Among the records below, find the line that has "have hc := h.calm h0 h1"; from there, give the lines again exactly, and stop after the line that has "cases hst : f.line.started".

(ENTRIES SHOWN Opens)

-- ==== Sys2Proof/Laws/CrcTrace.lean ====
section
/-! SUPPORT. What holds along a `COMPUTE_CRC`, from its first line to its end (42_crc_unit.md R200-R205). -/

namespace Sys2Proof.Machine

open Sys2Proof

/-- The first `n` bytes of an area, as they stand. -/
def State.areaBytes (s : State) (a : Area) (n : Nat) : List Byte := (List.range n).map (s.peek a)

theorem peek_congr {s t : State} (hm : t.mem = s.mem) (hs : t.scratch = s.scratch) (a : Area) (i : Nat) :
    t.peek a i = s.peek a i := by
  unfold State.peek; rw [hm, hs]

@[simp] theorem areaBytes_length (s : State) (a : Area) (n : Nat) : (s.areaBytes a n).length = n := by
  simp [State.areaBytes]

theorem areaBytes_take_succ (s : State) (a : Area) {n i : Nat} (h : i < n) :
    (s.areaBytes a n).take (i + 1) = (s.areaBytes a n).take i ++ [s.peek a i] := by
  rw [List.take_add_one]
  simp [State.areaBytes, h]

/-- The first two lines are over: the chip is idle, or runs the operation's own command. -/
def CrcLine.started : CrcLine → Bool
  | .clearIrq => false
  | .idle => false
  | .flush => true
  | .readByte => true
  | .pushByte => true
  | .command => true
  | .poll => true
  | .readLow => true
  | .storeLow => true
  | .readHigh => true
  | .storeHigh => true

/-- The command is written. -/
def CrcLine.commanded : CrcLine → Bool
  | .clearIrq => false
  | .idle => false
  | .flush => false
  | .readByte => false
  | .pushByte => false
  | .command => false
  | .poll => true
  | .readLow => true
  | .storeLow => true
  | .readHigh => true
  | .storeHigh => true

/-- The first result byte is stored. -/
def CrcLine.stored : CrcLine → Bool
  | .clearIrq => false
  | .idle => false
  | .flush => false
  | .readByte => false
  | .pushByte => false
  | .command => false
  | .poll => false
  | .readLow => false
  | .storeLow => false
  | .readHigh => true
  | .storeHigh => true

/-- What a `COMPUTE_CRC` never touches, against the state `s0` it was issued in: `BitFramingReg`, the flags of `DivIrqReg`
other than `CRCIRq` where a write can clear one alone, and, unless a transceive was still running then, everything of the
transceive engine. -/
structure CrcFrameKept (s0 s : State) : Prop where
  cfg     : s.cfg = s0.cfg
  framing : s.bitFraming = s0.bitFraming
  trx     : s0.trxState = .off → s.trxState = .off ∧ s.comIrq = s0.comIrq ∧ s.rxLastBits = s0.rxLastBits ∧
    s.txEvents = s0.txEvents ∧ s.txLastBitsLatched = s0.txLastBitsLatched
  others  : s0.cfg.irqWriteMode = .setClear → ∀ i, i ≠ 2 → s.divIrq.getLsbD i = s0.divIrq.getLsbD i

/-- The chip while the command runs: the engine is busy with `data`, or has completed it (R203, R204). -/
structure CrcRunning (data : List Byte) (s : State) : Prop where
  command : s.commandReg = cmdByte s.cfg.cmdCalcCrc
  trx     : s.trxState = .off
  engine  : s.crcState = .busy data ∧ s.fifo = data ∨
    s.crcState = .done ∧ s.crcResult = crc16 s.cfg data ∧ s.fifo.length ≤ data.length

/-- What holds at a line of a `COMPUTE_CRC` whose bytes are `data`, issued with frame `f0` in `s0`. -/
structure CrcTrace (s0 : State) (f0 f : CrcFrame) (s : State) : Prop where
  kept   : CrcFrameKept s0 s
  ops    : f.src = f0.src ∧ f.len = f0.len ∧ f.dst = f0.dst
  memory : f.line.stored = false → s.mem = s0.mem ∧ s.scratch = s0.scratch
  stored : f.line.stored = true → ∃ t, s0.areaWrite f.dst 0 f.lo = some t ∧ s.mem = t.mem ∧ s.scratch = t.scratch
  idle   : f.line.started = true → f.line.commanded = false →
    s.commandReg = cmdByte s.cfg.cmdIdle ∧ s.crcState = .off ∧ s.trxState = .off
  start  : f.line.started = false ∨ f.line = .flush → f.i = 0
  index  : f.line = .readByte ∨ f.line = .pushByte → s.fifo = (s0.areaBytes f0.src f0.len).take f.i
  byte   : f.line = .pushByte → f.byte = s0.peek f0.src f.i
  input  : f.line = .command → s.fifo = s0.areaBytes f0.src f0.len
  run    : f.line.commanded = true → CrcRunning (s0.areaBytes f0.src f0.len) s
  calm   : (∀ d, s0.crcState ≠ .busy d) → f.line.started = false → ∀ d, s.crcState ≠ .busy d
  flag   : (∀ d, s0.crcState ≠ .busy d) → f.line ≠ .clearIrq → (s.divIrq.getLsbD 2 = true ↔ s.crcState = .done ∧ f.line.commanded = true)
  seen   : (∀ d, s0.crcState ≠ .busy d) → f.line.commanded = true → f.line ≠ .poll → f.pollCount < crcPollBudget →
    s.crcState = .done

/-! ### Engine steps along it -/

theorem transmit_off {s : State} (h : s.trxState = .off) : s.transmit = s := by
  simp [State.transmit, State.transmitEnabled, h]

theorem receive_off {s : State} (h : s.trxState = .off) (b : List Byte) (l : BitVec 3) (e : Byte) :
    s.receive b l e = s := by simp [State.receive, h]

theorem timerStep_off {s : State} (h : s.trxState = .off) : s.timerStep = s := by simp [State.timerStep, h]

theorem crcComplete_calm {s : State} (h : ∀ d, s.crcState ≠ .busy d) (l : List Byte) : s.crcComplete l = s := by
  unfold State.crcComplete
  split
  · rename_i d e; exact absurd e (h d)
  · rfl
  · rfl

/-- With both engines off or done with a CRC, no engine step is enabled (41_chip_commands.md R163, R168, R170, R173). -/
theorem engineStep_calm {s : State} (ht : s.trxState = .off) (hc : ∀ d, s.crcState ≠ .busy d) (e : EngineEvent) :
    s.engineStep e = s := by
  cases e with
  | crcComplete l => exact crcComplete_calm hc l
  | transmit => exact transmit_off ht
  | receive b l e => exact receive_off ht b l e
  | timer => exact timerStep_off ht

theorem crcComplete_busy {s : State} {data : List Byte} (h : s.crcState = .busy data) (l : List Byte) :
    s.crcComplete l = { s with
      crcResult := crc16 s.cfg data
      divIrq := s.divIrq ||| crcIrqBit
      fifo := l.take data.length
      crcState := .done } := by simp [State.crcComplete, h]

theorem or_crcIrqBit_other (x : BitVec 7) {i : Nat} (h : i ≠ 2) : (x ||| crcIrqBit).getLsbD i = x.getLsbD i := by
  have : crcIrqBit.getLsbD i = false := by
    by_cases hi : i < 7
    · interval_cases i <;> first | rfl | exact absurd rfl h
    · exact BitVec.getLsbD_of_ge _ _ (by omega)
  rw [BitVec.getLsbD_or, this, Bool.or_false]

theorem clearIrq_crc_other (x : BitVec 7) {i : Nat} (h : i ≠ 2) :
    (irqWrite .setClear divIrqFlags x (clearIrqByte .setClear 0x04#8)).getLsbD i = x.getLsbD i := by
  by_cases hi : i < 7
  · interval_cases i <;> first | exact absurd rfl h | (revert x; decide)
  · rw [BitVec.getLsbD_of_ge _ _ (by omega), BitVec.getLsbD_of_ge _ _ (by omega)]

theorem or_crcIrqBit (x : BitVec 7) : (x ||| crcIrqBit).getLsbD 2 = true := by revert x; decide

theorem crcRunning_engineStep {data : List Byte} {s : State} (h : CrcRunning data s) (e : EngineEvent) :
    CrcRunning data (s.engineStep e) := by
  obtain ⟨h1, h2, h3⟩ := h
  cases e with
  | crcComplete l =>
    rcases h3 with ⟨hb, hf⟩ | ⟨hd, hr⟩
    · simp only [State.engineStep, crcComplete_busy hb]
      exact ⟨h1, h2, .inr ⟨rfl, rfl, by simp [List.length_take]⟩⟩
    · simp only [State.engineStep, crcComplete_calm (s := s) (by simp [hd])]; exact ⟨h1, h2, .inr ⟨hd, hr⟩⟩
  | transmit => simp only [State.engineStep, transmit_off h2]; exact ⟨h1, h2, h3⟩
  | receive b l e => simp only [State.engineStep, receive_off h2]; exact ⟨h1, h2, h3⟩
  | timer => simp only [State.engineStep, timerStep_off h2]; exact ⟨h1, h2, h3⟩

/-- An engine step changes `CRCIRq` and the CRC engine's state only by completing a busy engine (R163). -/
theorem engineStep_crc (s : State) (e : EngineEvent) :
    ((s.engineStep e).divIrq = s.divIrq ∧ (s.engineStep e).crcState = s.crcState ∧
        (s.engineStep e).crcResult = s.crcResult) ∨
      ∃ d, s.crcState = .busy d ∧ (s.engineStep e).crcState = .done ∧
        (s.engineStep e).divIrq = s.divIrq ||| crcIrqBit ∧ (s.engineStep e).crcResult = crc16 s.cfg d := by
  cases e with
  | crcComplete l =>
    cases hs : s.crcState with
    | busy d => exact .inr ⟨d, rfl, by simp [State.engineStep, crcComplete_busy hs]⟩
    | off => exact .inl (by simp [State.engineStep, crcComplete_calm (s := s) (by simp [hs]), hs])
    | done => exact .inl (by simp [State.engineStep, crcComplete_calm (s := s) (by simp [hs]), hs])
  | transmit => exact .inl (by simp [State.engineStep])
  | receive b l e => exact .inl (by simp [State.engineStep])
  | timer => exact .inl (by simp [State.engineStep])

theorem crcFrameKept_engineStep {s0 s : State} (h : CrcFrameKept s0 s) (e : EngineEvent) :
    CrcFrameKept s0 (s.engineStep e) := by
  refine ⟨by simpa using h.cfg, by simpa using h.framing, fun h0 => ?_, fun hm i hi => ?_⟩
  swap
  · rcases engineStep_crc s e with ⟨hd, -⟩ | ⟨d, -, -, hd, -⟩
    · rw [hd]; exact h.others hm i hi
    · rw [hd, or_crcIrqBit_other _ hi]; exact h.others hm i hi
  obtain ⟨h1, h2, h3, h4, h5⟩ := h.trx h0
  cases e with
  | crcComplete l => simp only [State.engineStep, crcComplete_trxState, crcComplete_comIrq, crcComplete_rxLastBits,
      crcComplete_txEvents, crcComplete_txLastBitsLatched]; exact ⟨h1, h2, h3, h4, h5⟩
  | transmit => simp only [State.engineStep, transmit_off h1]; exact ⟨h1, h2, h3, h4, h5⟩
  | receive b l e => simp only [State.engineStep, receive_off h1]; exact ⟨h1, h2, h3, h4, h5⟩
  | timer => simp only [State.engineStep, timerStep_off h1]; exact ⟨h1, h2, h3, h4, h5⟩

theorem crcTrace_engineStep {s0 s : State} {f0 f : CrcFrame} (h : CrcTrace s0 f0 f s) (e : EngineEvent) :
    CrcTrace s0 f0 f (s.engineStep e) := by
  have idle : f.line.started = true → f.line.commanded = false → s.engineStep e = s := fun h1 h2 => by
    obtain ⟨-, hc, ht⟩ := h.idle h1 h2
    exact engineStep_calm ht (by simp [hc]) e
  refine ⟨crcFrameKept_engineStep h.kept e, h.ops, ?_, ?_, ?_, h.start, ?_, h.byte, ?_, ?_, ?_, ?_, ?_⟩
  · simpa using h.memory
  · simpa using h.stored
  · intro h1 h2; rw [idle h1 h2]; exact h.idle h1 h2
  · intro h1; rw [idle (by rcases h1 with h1 | h1 <;> rw [h1] <;> rfl) (by rcases h1 with h1 | h1 <;> rw [h1] <;> rfl)]
    exact h.index h1
  · intro h1; rw [idle (by rw [h1]; rfl) (by rw [h1]; rfl)]; exact h.input h1
  · intro h1; exact crcRunning_engineStep (h.run h1) e
  · intro h0 h1 d
    have hc := h.calm h0 h1
    rcases engineStep_crc s e with ⟨-, hd, -⟩ | ⟨d', hd, -⟩
    · rw [hd]; exact hc d
    · exact absurd hd (hc d')
  · intro h0 h1
    have hf := h.flag h0 h1
    rcases engineStep_crc s e with ⟨hd, hs, -⟩ | ⟨d', hb, hd, hi, -⟩
    · rw [hd, hs]; exact hf
    · rw [hi, hd, or_crcIrqBit]
      have hcm : f.line.commanded = true := by
        cases hst : f.line.started
        · exact absurd hb (h.calm h0 hst d')
        · cases hcm : f.line.commanded
          · exact absurd hb (by simp [(h.idle hst hcm).2.1])
          · rfl
      simp [hcm]
  · intro h0 h1 h2 h3
    have hd := h.seen h0 h1 h2 h3
    rcases engineStep_crc s e with ⟨-, hs, -⟩ | ⟨d', hb, hd', -⟩
    · rw [hs]; exact hd
    · exact hd'

theorem takeEvents_keep {P : State → Prop} {s : State}
    (h : P { s with events := s.takeEvents.2.events, drawCount := s.takeEvents.2.drawCount }) : P s.takeEvents.2 := by
  rw [takeEvents_eq]; exact h

theorem crcTrace_engines {s0 s : State} {f0 f : CrcFrame} (h : CrcTrace s0 f0 f s) : CrcTrace s0 f0 f s.engines := by
  refine engines_keep (P := CrcTrace s0 f0 f) (fun s h => ?_) (fun s e h => crcTrace_engineStep h e) h
  obtain ⟨⟨k1, k2, k3, k4⟩, h2, h3, h4, h5, h13, h6, h7, h8, h9, h10, h11, h12⟩ := h
  rw [takeEvents_eq]
  exact ⟨⟨k1, k2, k3, k4⟩, h2, h3, h4, h5, h13, h6, h7, h8, fun x => ⟨(h9 x).1, (h9 x).2, (h9 x).3⟩, h10, h11, h12⟩

/-! ### The operation's own steps along it -/

/-- How a `COMPUTE_CRC` ends (R204). -/
structure CrcEnd (s0 : State) (f0 : CrcFrame) (r : Byte × Byte) (s : State) : Prop where
  kept   : CrcFrameKept s0 s
  run    : CrcRunning (s0.areaBytes f0.src f0.len) s
  memory : ∃ t u, s0.areaWrite f0.dst 0 r.1 = some t ∧ t.areaWrite f0.dst 1 r.2 = some u ∧ s.mem = u.mem ∧
    s.scratch = u.scratch
  flag   : (∀ d, s0.crcState ≠ .busy d) → (s.divIrq.getLsbD 2 = true ↔ s.crcState = .done)

theorem reaches_congr {s t : State} (h : t.cfg = s.cfg) (a : Area) (i : Nat) : t.reaches a i = s.reaches a i := by
  unfold State.reaches; rw [h]

/-- A buffer write looks at the parameters and the memories only. -/
theorem areaWrite_congr {s t u : State} {a : Area} {i : Nat} {v : Byte} (h : s.areaWrite a i v = some u)
    (hc : t.cfg = s.cfg) (hm : t.mem = s.mem) (hk : t.scratch = s.scratch) :
    ∃ w, t.areaWrite a i v = some w ∧ w.mem = u.mem ∧ w.scratch = u.scratch := by
  obtain ⟨hr, hcase⟩ := areaWrite_cases h
  simp only [State.areaWrite, reaches_congr hc, hr, if_true]
  rcases hcase with ⟨ha, rfl⟩ | ⟨ha, rfl⟩
  · rw [ha]; exact ⟨_, rfl, by rw [hm], hk⟩
  · rw [ha]; exact ⟨_, rfl, hm, by rw [hk]⟩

(ENTRIES SHOWN Closes)

== EXERCISE ANSWER ==
    have hc := h.calm h0 h1
    rcases engineStep_crc s e with ⟨-, hd, -⟩ | ⟨d', hd, -⟩
    · rw [hd]; exact hc d
    · exact absurd hd (hc d')
  · intro h0 h1
    have hf := h.flag h0 h1
    rcases engineStep_crc s e with ⟨hd, hs, -⟩ | ⟨d', hb, hd, hi, -⟩
    · rw [hd, hs]; exact hf
    · rw [hi, hd, or_crcIrqBit]
      have hcm : f.line.commanded = true := by
        cases hst : f.line.started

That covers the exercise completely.